Недоброво, говоря о воплощении в стихах А. Ахматовой "гордого человеческого самочувствия", скрепляемого "твердым словом закона", облекающим его, как панцирем, по-своему декларировал идею концентрации.

Б. Эйхенбаум, идущий от эволюции поэтических приемов и жанровых форм, которые, по его мнению, рождают закономерные смены парадигм, фиксировал проблему равновеликости стиха и слова, стихии ритма и стихии слова, или, еще точнее, стихового слова и предметного слова, провозглашая победу в стихе - прозы. И это тоже было своеобразным пониманием идеи концентрации мира, необходимости архитектонического преодоления хаоса средствами самого искусства, в котором поэт-мэтр уподоблялся зодчему, строящему из камней здание культуры3*.

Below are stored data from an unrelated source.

-- ==== Sys2Proof/Tests/Slice0.lean ====
section
/-! SUPPORT. Tests: the smoke test of WellFormed, every operation's decoding from bytes written out from
`30_encoding.md` R80 to R82, behaviour against the vectors of `95_test_vectors.md` (each named in its theorem's
docstring), and for every statement with hypotheses a theorem that shows them met. -/

namespace Sys2Proof.Tests

open Sys2Proof.Machine Sys2Proof.Safety

set_option Elab.async false

/-! ## Helpers -/

/-- An accepting block with these inputs to come. -/
def ready (xs : List Input) : State := { State.reset with inputs := xs }

/-- The block right after reset, with one operation offered and these answers to come. -/
def offered (bytes : List Byte) (as : List Answer) : State :=
  { State.reset with hostPort := [bytes], inputs := as.map .answer }

/-- A released block with one operation offered. -/
def offeredReleased (bytes : List Byte) : State := { offered bytes [] with life := .released }

/-- A released block at rest. -/
def released : State := { State.reset with life := .released }

/-- `GET_STATUS` held at its request. -/
def held : State :=
  { State.reset with
    run := .running .getStatus [] Partial.none
    pending := some (.busWriteRead 0x52#7 [0x20] 1) }

/-- `INITIALIZE` held at request `k`. -/
def heldInit (k : Nat) : State :=
  { State.reset with
    run := .running .initializeSensor [] Partial.none
    seq := k
    initState := initStateAt k
    pending := (initRequests 0x52#7)[k]? }

/-- The state after a step that went on. -/
def after (o : StepOutcome) : Option State :=
  match o with
  | .next s => some s
  | .fault _ => none
  | .refused _ => none

/-- The responses the host has received, as bytes. -/
def heard (o : StepOutcome) : Option (List (List Byte)) := (after o).map fun s => hostReceives s.trace

/-- The events on the ports. -/
def seen (o : StepOutcome) : Option (List Event) := (after o).map fun s => s.trace

/-- The transport error value of the tests. -/
def t0 : BusErr := ⟨[0xEE]⟩

/-! ## WellFormed -/

/-- A byte list that no `LEN` counts is refused (R101). -/
theorem test_wellFormed_refuses_long : (Instr.writeCommand (List.replicate 256 0)).wellFormed = false := by
  decide +kernel

/-- The longest byte list is admitted. -/
theorem test_wellFormed_admits_longest : (Instr.writeCommand (List.replicate 255 0)).wellFormed = true := by
  decide +kernel

/-! ## Decoding: bytes from `30_encoding.md` R81, R82, R102 -/

theorem test_decode_writeCommand : decode [0x01, 0x03, 0x5A, 0x01, 0x02] = .instr (.writeCommand [0x5A, 0x01, 0x02]) := by
  decide
theorem test_decode_readRegister : decode [0x02, 0x48, 0x08] = .instr (.readRegister 0x48 8) := by decide
theorem test_decode_setOperationMode : decode [0x03, 0xF0] = .instr (.setOperationMode 0xF0) := by decide
theorem test_decode_getPartId : decode [0x04] = .instr .getPartId := by decide
theorem test_decode_getFirmwareVersion : decode [0x05] = .instr .getFirmwareVersion := by decide
theorem test_decode_clearCommand : decode [0x06] = .instr .clearCommand := by decide
theorem test_decode_getEco2 : decode [0x07] = .instr .getEco2 := by decide
theorem test_decode_getTvoc : decode [0x08] = .instr .getTvoc := by decide
theorem test_decode_getAirqualityIndex : decode [0x09] = .instr .getAirqualityIndex := by decide
theorem test_decode_getEtoh : decode [0x0A] = .instr .getEtoh := by decide
theorem test_decode_getRawResistance : decode [0x0B] = .instr .getRawResistance := by decide
theorem test_decode_getStatus : decode [0x0C] = .instr .getStatus := by decide
theorem test_decode_getGroupData : decode [0x0D] = .instr .getGroupData := by decide
theorem test_decode_setTempRhComp :
    decode [0x0E, 0x00, 0x00, 0xC8, 0x41, 0x2C, 0x01] = .instr (.setTempRhComp 0x41C80000 300) := by decide
theorem test_decode_getTempRhComp : decode [0x0F] = .instr .getTempRhComp := by decide
theorem test_decode_configInterruptPin : decode [0x10, 0x23] = .instr (.configInterruptPin 0x23) := by decide
theorem test_decode_initialise : decode [0x11] = .instr .initializeSensor := by decide
theorem test_decode_getMeasurements : decode [0x12] = .instr .getMeasurements := by decide
theorem test_decode_release : decode [0x13] = .instr .release := by decide
theorem test_decode_decodeStatus : decode [0x20, 0x86] = .instr (.decodeStatus 0x86) := by decide
theorem test_decode_decodeAqi : decode [0x21, 0x0B] = .instr (.decodeAqi 0x0B) := by decide
theorem test_decode_decodeU16Le : decode [0x22, 0x60, 0x01] = .instr (.decodeU16Le 0x60 0x01) := by decide
theorem test_decode_encodeTempComp : decode [0x23, 0x9A, 0x99, 0xAD, 0x41] = .instr (.encodeTempComp 0x41AD999A) := by
  decide
theorem test_decode_decodeTempComp : decode [0x24, 0x49, 0x3F] = .instr (.decodeTempComp 16201) := by decide
theorem test_decode_decodeRawResistance : decode [0x25, 0x00, 0x08] = .instr (.decodeRawResistance 2048) := by decide
theorem test_decode_icfgBuilder : decode [0x30] = .instr .icfgBuilder := by decide
theorem test_decode_icfgActiveHigh : decode [0x31, 0x94] = .instr (.icfgActiveHigh 0x94) := by decide
theorem test_decode_icfgActiveLow : decode [0x32, 0x94] = .instr (.icfgActiveLow 0x94) := by decide
theorem test_decode_icfgPushPull : decode [0x33, 0x94] = .instr (.icfgPushPull 0x94) := by decide
theorem test_decode_icfgOpenDrain : decode [0x34, 0x94] = .instr (.icfgOpenDrain 0x94) := by decide
theorem test_decode_icfgOnNewData : decode [0x35, 0x94] = .instr (.icfgOnNewData 0x94) := by decide
theorem test_decode_icfgOffNewData : decode [0x36, 0x94] = .instr (.icfgOffNewData 0x94) := by decide
theorem test_decode_icfgOnNewGroupData : decode [0x37, 0x94] = .instr (.icfgOnNewGroupData 0x94) := by decide
theorem test_decode_icfgOffNewGroupData : decode [0x38, 0x94] = .instr (.icfgOffNewGroupData 0x94) := by decide
theorem test_decode_icfgEnableInterrupt : decode [0x39, 0x94] = .instr (.icfgEnableInterrupt 0x94) := by decide
theorem test_decode_icfgDisableInterrupt : decode [0x3A, 0x94] = .instr (.icfgDisableInterrupt 0x94) := by decide

/-- Unknown codes at the ends of the gaps of R99. -/
theorem test_decode_unknown :
    [0x00, 0x14, 0x1F, 0x26, 0x2F, 0x3B, 0xFF].map (fun op : Byte => decode [op]) =
      [0x00, 0x14, 0x1F, 0x26, 0x2F, 0x3B, 0xFF].map (fun op : Byte => .reject (.unknownOpcode op)) := by decide

/-- Strings one byte too short or too long, for each format. -/
theorem test_decode_malformed :
    decode [] = .reject .noOpcode ∧ decode [0x01] = .reject (.truncated 0x01) ∧
    decode [0x01, 0x02, 0x5A] = .reject (.truncated 0x01) ∧
    decode [0x01, 0x01, 0x5A, 0x00] = .reject (.overlong 0x01) ∧ decode [0x02, 0x20] = .reject (.truncated 0x02) ∧
    decode [0x03] = .reject (.truncated 0x03) ∧ decode [0x04, 0x00] = .reject (.overlong 0x04) ∧
    decode [0x0E, 0x00, 0x00, 0xC8, 0x41, 0x32] = .reject (.truncated 0x0E) ∧
    decode [0x23, 0x00, 0x00, 0xC8] = .reject (.truncated 0x23) ∧ decode [0x24, 0x00] = .reject (.truncated 0x24) := by
  decide

/-- Words of the opcode table: `GET_STATUS`; `SET_OPERATION_MODE Standard`; `DECODE_TEMP_COMP` with no operand bits
given; `WRITE_COMMAND` with `LEN` 1. -/
theorem test_decodeTableWord :
    decodeTableWord 8 0x0C = some .getStatus ∧ decodeTableWord 16 0x0203 = some (.setOperationMode 0x02) ∧
    decodeTableWord 8 0x24 = some (.decodeTempComp 0) ∧ decodeTableWord 24 0x0E0101 = some (.writeCommand [0x0E]) ∧
    decodeTableWord 8 0x14 = none := by decide +kernel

"Одним из наиболее кардинальных завоеваний литературного языка, обязанного акмеистам, явилось резкое смещение границ между поэзией и прозой (и ими обеими) и жизнью - внеположенным миром, внетекстовым бытием, "разыгрыванием", как сказал бы Мандельштам, в произведении... Суть акмеистической реформы в этом отношении - в интериоризации в пространстве стихотворения... элементов прозы, но не ради таких ее прежде всего бросающихся в глаза особенностей, как "сюжетность", наличие многих героев, сюжетной композиции и т. д., а ради максимального спрессовывания мира произведения"14"собирания" хаоса в космос - пусть микро, а не макро. В статье 1922 г. "Конец романа" Осип Мандельштам, много размышлявший о судьбах культуры в связи с судьбами новоевропейского субъекта, писал: "... мера романа - человеческая биография... Дальнейшая судьба романа будет ни чем иным, как историей распыления биографии, как формы личного существования, даже больше чем распыления - катастрофической гибели биографии... Ныне европейцы выброшены из своих биографий, как шары из биллиардных луз, и законами их деятельности, как столкновением шаров на биллиардном поле, управляет один принцип: угол падения равен углу отражения"15.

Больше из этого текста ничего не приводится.